(Task instructions): If a line comes after the one containing "(R46, R88) -/", leave it out; copy every line before it, and that line too, exactly as written, starting from the first line of the entries.

(Given data):
-- ==== Sys2Proof/Tests/Slice0.lean ====
section
/-! SUPPORT. The model's own tests: ill-formed terms refused, words written out from R46 decoded, one step each from the
vectors of spec/95_test_vectors.md (named in each comment), and a witness for every statement that has hypotheses. -/

namespace Sys2Proof.Tests

open Sys2Proof Sys2Proof.Machine

set_option Elab.async false

/-! ### Helpers -/

/-- The reset state with some registers set. -/
def regs (l : List (Reg × Byte)) : State := l.foldl (fun s p => s.setV p.1 p.2) State.reset

/-- The reset state with some bytes of memory set. -/
def bytes (l : List (Word × Byte)) (s : State) : State := l.foldl (fun s p => s.writeByte p.1 p.2) s

/-- One part of the state after one step on the word `w`, placed where the step fetches. -/
def after {α : Type} (w : Nat) (s : State) (part : State → α) : Option α :=
  match step (s.withFetchWord 16 w) with
  | .next t => some (part t)
  | .fault _ => none
  | .refused _ => none

/-- The lit pixels of row `cy`, as a list of columns. -/
def litRow (cy : Nat) (s : State) : List Nat := (List.range 64).filter fun cx => s.fb.pixel cx cy

/-! ### WellFormed: the one check, SYS, refuses the words of CLS and RET (R46, R88) -/

theorem test_sys_0E0_ill_formed : ¬ (Instr.sys 0x0E0).WellFormed := by decide
theorem test_sys_0EE_ill_formed : ¬ (Instr.sys 0x0EE).WellFormed := by decide
theorem test_sys_0E1_well_formed : (Instr.sys 0x0E1).WellFormed := by decide

/-! ### Decoding words written out bit by bit from R46's encodings, every constructor -/

theorem test_decode_family_0 :
    decode 0b0000000011100000 = .ok .cls ∧ decode 0b0000000011101110 = .ok .ret ∧
    decode 0b0000000100100011 = .ok (.sys 0x123) ∧ decode 0b0000000011101111 = .ok (.sys 0x0EF) := by decide +kernel

theorem test_decode_families_1_to_5 :
    decode 0b0001001000110100 = .ok (.jp 0x234) ∧ decode 0b0010001100000000 = .ok (.call 0x300) ∧
    decode 0b0011001100101010 = .ok (.seImm 3 0x2A) ∧ decode 0b0100001100101010 = .ok (.sneImm 3 0x2A) ∧
    decode 0b0101000100100000 = .ok (.seReg 1 2) := by decide +kernel

theorem test_decode_families_6_7 :
    decode 0b0110101000101100 = .ok (.ldImm 0xA 0x2C) ∧ decode 0b0111001000100000 = .ok (.addImm 2 0x20) := by
  decide +kernel

theorem test_decode_family_8 :
    decode 0b1000001101000000 = .ok (.ldReg 3 4) ∧ decode 0b1000000100100001 = .ok (.orReg 1 2) ∧
    decode 0b1000000100100010 = .ok (.andReg 1 2) ∧ decode 0b1000000100100011 = .ok (.xorReg 1 2) ∧
    decode 0b1000000100100100 = .ok (.addReg 1 2) ∧ decode 0b1000000100100101 = .ok (.subReg 1 2) ∧
    decode 0b1000000100100110 = .ok (.shr 1 2) ∧ decode 0b1000000100100111 = .ok (.subnReg 1 2) ∧
    decode 0b1000000100101110 = .ok (.shl 1 2) := by decide +kernel

theorem test_decode_families_9_to_D :
    decode 0b1001000100100000 = .ok (.sneReg 1 2) ∧ decode 0b1010001011110000 = .ok (.ldI 0x2F0) ∧
    decode 0b1011001100000000 = .ok (.jpV0 0x300) ∧ decode 0b1100001100001111 = .ok (.rnd 3 0x0F) ∧
    decode 0b1101000100100101 = .ok (.drw 1 2 5) := by decide +kernel

theorem test_decode_families_E_F :
    decode 0b1110010110011110 = .ok (.skp 5) ∧ decode 0b1110010110100001 = .ok (.sknp 5) ∧
    decode 0b1111010000000111 = .ok (.ldFromDt 4) ∧ decode 0b1111001100001010 = .ok (.ldKey 3) ∧
    decode 0b1111010000010101 = .ok (.ldDt 4) ∧ decode 0b1111010000011000 = .ok (.ldSt 4) ∧
    decode 0b1111000100011110 = .ok (.addI 1) ∧ decode 0b1111001000101001 = .ok (.ldF 2) ∧
    decode 0b1111000000110011 = .ok (.ldB 0) ∧ decode 0b1111000101010101 = .ok (.stBulk 1) ∧
    decode 0b1111001001100101 = .ok (.ldBulk 2) := by decide +kernel

/-- SY6, SY9, SY10, SY11, SY15, SY16: unrecognised words are refused by name (R47). -/
theorem test_decode_unrecognised :
    decode 0x8AB9 = .error (.unrecognised 0x8AB9) ∧ decode 0x5121 = .error (.unrecognised 0x5121) ∧
    decode 0x912F = .error (.unrecognised 0x912F) ∧ decode 0xE09F = .error (.unrecognised 0xE09F) ∧
    decode 0xF075 = .error (.unrecognised 0xF075) ∧ decode 0xF01F = .error (.unrecognised 0xF01F) := by decide +kernel

/-- The first byte in memory is the high one (R31), and fewer than two bytes are no instruction. -/
theorem test_decode_bytes :
    decodeBytes [0x12, 0x34, 0x99] = .ok (.jp 0x234, [0x99]) ∧ decodeBytes [0x12] = .error .truncated ∧
    decodeTableWord 16 0x1234 = some (.jp 0x234) ∧ decodeTableWord 16 0x8AB9 = none := by decide +kernel

/-! ### Control flow -/

theorem test_CF1_jp : after 0x1234 State.reset (·.pc) = some 0x234 := by decide +kernel
theorem test_CF5_call :
    after 0x2300 (State.reset.push 0x206) (fun t => (t.pc, t.stack)) = some (0x300, [0x206, 0x202]) := by decide +kernel
theorem test_CF8_ret :
    after 0x00EE ((State.reset.push 0x206).push 0x400) (fun t => (t.pc, t.stack, t.fault)) =
      some (0x400, [0x206], none) := by decide +kernel
theorem test_CF9_ret_underflow :
    after 0x00EE State.reset (fun t => (t.pc, t.stack, t.fault)) = some (0x202, [], some .stackUnderflow) := by
  decide +kernel
theorem test_CF10_CF11_seImm :
    after 0x332A (regs [(3, 0x2A)]) (·.pc) = some 0x204 ∧ after 0x332A (regs [(3, 0x2B)]) (·.pc) = some 0x202 := by
  decide +kernel
theorem test_CF12_CF13_sneImm :
    after 0x432A (regs [(3, 0x2A)]) (·.pc) = some 0x202 ∧ after 0x432A State.reset (·.pc) = some 0x204 := by
  decide +kernel
theorem test_CF14_CF15_seReg :
    after 0x5120 (regs [(1, 7), (2, 7)]) (·.pc) = some 0x204 ∧
    after 0x5120 (regs [(1, 7), (2, 8)]) (·.pc) = some 0x202 := by decide +kernel
theorem test_CF17_CF18_sneReg :
    after 0x9120 (regs [(1, 7), (2, 8)]) (·.pc) = some 0x204 ∧
    after 0x9120 (regs [(1, 7), (2, 7)]) (·.pc) = some 0x202 := by decide +kernel
theorem test_CF21_jpV0 : after 0xBFFF (regs [(0, 0xFF)]) (·.pc) = some 0x10FE := by decide +kernel
theorem test_CF22_jpV0_always_V0 : after 0xB300 (regs [(0, 4), (3, 0x10)]) (·.pc) = some 0x304 := by decide +kernel

/-! ### Register and arithmetic -/

theorem test_RG2_ldImm_VF : after 0x6F2C (regs [(15, 1)]) (·.getV 15) = some 0x2C := by decide +kernel
theorem test_RG3_addImm :
    after 0x7220 (regs [(2, 0xF0), (15, 1)]) (fun t => (t.getV 2, t.getV 15)) = some (0x10, 1) := by decide +kernel
theorem test_RG7_ldReg :
    after 0x8340 (regs [(4, 0x99), (15, 1)]) (fun t => (t.getV 3, t.getV 15)) = some (0x99, 1) := by decide +kernel
theorem test_RG8_or :
    after 0x8121 (regs [(1, 0x0F), (2, 0xF0), (15, 1)]) (fun t => (t.getV 1, t.getV 15)) = some (0xFF, 0) := by
  decide +kernel
theorem test_RG12_or_into_VF : after 0x8F11 (regs [(1, 0xF0), (15, 0x0F)]) (·.getV 15) = some 0 := by decide +kernel
theorem test_RG14_and :
    after 0x81F2 (regs [(1, 0xFF), (15, 0x0F)]) (fun t => (t.getV 1, t.getV 15)) = some (0x0F, 0) := by decide +kernel
theorem test_RG10_xor :
    after 0x8123 (regs [(1, 0xFF), (2, 0x0F), (15, 1)]) (fun t => (t.getV 1, t.getV 15)) = some (0xF0, 0) := by
  decide +kernel
theorem test_RG15_add_carry :
    after 0x8124 (regs [(1, 0xC8), (2, 0x64)]) (fun t => (t.getV 1, t.getV 15)) = some (0x2C, 1) := by decide +kernel
theorem test_RG18_add_no_carry :
    after 0x8124 (regs [(1, 0x80), (2, 0x7F), (15, 1)]) (fun t => (t.getV 1, t.getV 15)) = some (0xFF, 0) := by
  decide +kernel
theorem test_RG24_sub_borrow :
    after 0x8125 (regs [(1, 3), (2, 5), (15, 1)]) (fun t => (t.getV 1, t.getV 15)) = some (0xFE, 0) := by decide +kernel
theorem test_RG25_sub_equal :
    after 0x8125 (regs [(1, 7), (2, 7)]) (fun t => (t.getV 1, t.getV 15)) = some (0, 1) := by decide +kernel
theorem test_RG30_subn :
    after 0x8127 (regs [(1, 3), (2, 5)]) (fun t => (t.getV 1, t.getV 15)) = some (2, 1) := by decide +kernel
theorem test_RG31_subn_borrow :
    after 0x8127 (regs [(1, 5), (2, 3), (15, 1)]) (fun t => (t.getV 1, t.getV 15)) = some (0xFE, 0) := by decide +kernel
theorem test_RG33_shr :
    after 0x8126 (regs [(1, 0xFF), (2, 2)]) (fun t => (t.getV 1, t.getV 15)) = some (1, 1) := by decide +kernel
theorem test_RG34_shr :
    after 0x8126 (regs [(1, 2), (2, 0xFF), (15, 1)]) (fun t => (t.getV 1, t.getV 15)) = some (0x7F, 0) := by
  decide +kernel
theorem test_RG39_shl :
    after 0x812E (regs [(1, 1), (2, 0xC1), (15, 1)]) (fun t => (t.getV 1, t.getV 15)) = some (0x82, 0) := by
  decide +kernel
theorem test_RG43_shl_into_VF : after 0x8F1E (regs [(1, 1), (15, 0x80)]) (·.getV 15) = some 1 := by decide +kernel

/-! ### Random -/

/-- RN3, RN2: kk = 0 gives 0 and kk = 0xFF the byte supplied, whatever it is. -/
theorem test_RN3_rnd_zero_mask : after 0xC300 (regs [(3, 0x55)]) (·.getV 3) = some 0 := by
  show some (State.reset.rndByte &&& 0#8) = some 0#8
  rw [BitVec.and_zero]
theorem test_RN2_rnd_full_mask : after 0xC3FF State.reset (·.getV 3) = some State.reset.rndByte := by
  show some (State.reset.rndByte &&& BitVec.allOnes 8) = _
  rw [BitVec.and_allOnes]

/-! ### Index register and memory -/

theorem test_MM1_ldI : after 0xA2F0 State.reset (·.i) = some 0x2F0 := by decide +kernel
theorem test_MM2_addI : after 0xF11E ((regs [(1, 5)]).setI 0x0FFE) (·.i) = some 0x1003 := by decide +kernel
theorem test_MM3_addI_wraps :
    after 0xF11E ((regs [(1, 1)]).setI 0xFFFF) (fun t => (t.i, t.getV 15)) = some (0, 0) := by decide +kernel

/-- MM8: no masking, the byte after the font (R75, decision D7). -/
theorem test_MM8_ldF : after 0xF229 (regs [(2, 0x10)]) (·.i) = some (BitVec.ofNat 16 (Config.fontBase.val + 80)) := rfl

theorem test_MM10_ldB :
    after 0xF033 ((regs [(0, 0xCD)]).setI 0x300) (fun t => (t.readByte 0x300, t.readByte 0x301, t.readByte 0x302, t.i)) =
      some (2, 0, 5, 0x300) := by decide +kernel
theorem test_MM12_ldB_leading_zeros :
    after 0xF033 ((bytes [(0x300, 0xEE), (0x301, 0xEE)] (regs [(0, 9)])).setI 0x300)
      (fun t => (t.readByte 0x300, t.readByte 0x301, t.readByte 0x302)) = some (0, 0, 9) := by decide +kernel
theorem test_MM16_stBulk :
    after 0xF155 ((regs [(0, 0x12), (1, 8), (2, 0x77)]).setI 0x300)
      (fun t => (t.readByte 0x300, t.readByte 0x301, t.readByte 0x302, t.i)) = some (0x12, 8, 0, 0x302) := by
  decide +kernel

/-- MM19: the second byte wraps to 0x000, and I is not masked. -/
theorem test_MM19_stBulk_wraps :
    Memory.read ((((regs [(0, 0x12), (1, 8)]).setI 0x0FFF).storeRegs (regsUpTo 1)).mem) 0x000 = 8 ∧
    ((regs []).setI 0x0FFF).iAfterBulk 1 = 0x1001 := by
  refine ⟨?_, by decide⟩
  have h : ((regs [(0, 0x12), (1, 8)]).setI 0x0FFF).MemCanonical := by unfold State.MemCanonical; decide +kernel
  exact State.read_storeRegs_mem h (r := 1) (by decide)

theorem test_MM20_ldBulk :
    after 0xF265 ((bytes [(0x300, 2), (0x302, 5), (0x303, 9)] (regs [(1, 0x66), (3, 0x77)])).setI 0x300)
      (fun t => (t.getV 0, t.getV 1, t.getV 2, t.getV 3, t.i)) = some (2, 0, 5, 0x77, 0x303) := by decide +kernel

/-- FE2: the second byte of the word is read from physical 0x000. -/
theorem test_FE2_fetch_wraps :
    after 0x6A2C (State.reset.setPc 0x0FFF) (fun t => (t.getV 10, t.pc)) = some (0x2C, 0x1001) := by
  have h : ((State.reset.setPc 0x0FFF).withFetchWord 16 0x6A2C).fetchWord = 0x6A2C :=
    State.fetchWord_withFetchWord (by unfold State.MemCanonical; decide) 16 0x6A2C
  have hd : decode 0x6A2C = .ok (.ldImm 0xA 0x2C) := by decide +kernel
  rw [after, step_of_decode rfl (h ▸ hd)]
  rfl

(Solved exercise):
-- ==== Sys2Proof/Tests/Slice0.lean ====
section
/-! SUPPORT. The model's own tests: ill-formed terms refused, words written out from R46 decoded, one step each from the
vectors of spec/95_test_vectors.md (named in each comment), and a witness for every statement that has hypotheses. -/

namespace Sys2Proof.Tests

open Sys2Proof Sys2Proof.Machine

set_option Elab.async false

/-! ### Helpers -/

/-- The reset state with some registers set. -/
def regs (l : List (Reg × Byte)) : State := l.foldl (fun s p => s.setV p.1 p.2) State.reset

/-- The reset state with some bytes of memory set. -/
def bytes (l : List (Word × Byte)) (s : State) : State := l.foldl (fun s p => s.writeByte p.1 p.2) s

/-- One part of the state after one step on the word `w`, placed where the step fetches. -/
def after {α : Type} (w : Nat) (s : State) (part : State → α) : Option α :=
  match step (s.withFetchWord 16 w) with
  | .next t => some (part t)
  | .fault _ => none
  | .refused _ => none

/-- The lit pixels of row `cy`, as a list of columns. -/
def litRow (cy : Nat) (s : State) : List Nat := (List.range 64).filter fun cx => s.fb.pixel cx cy

/-! ### WellFormed: the one check, SYS, refuses the words of CLS and RET (R46, R88) -/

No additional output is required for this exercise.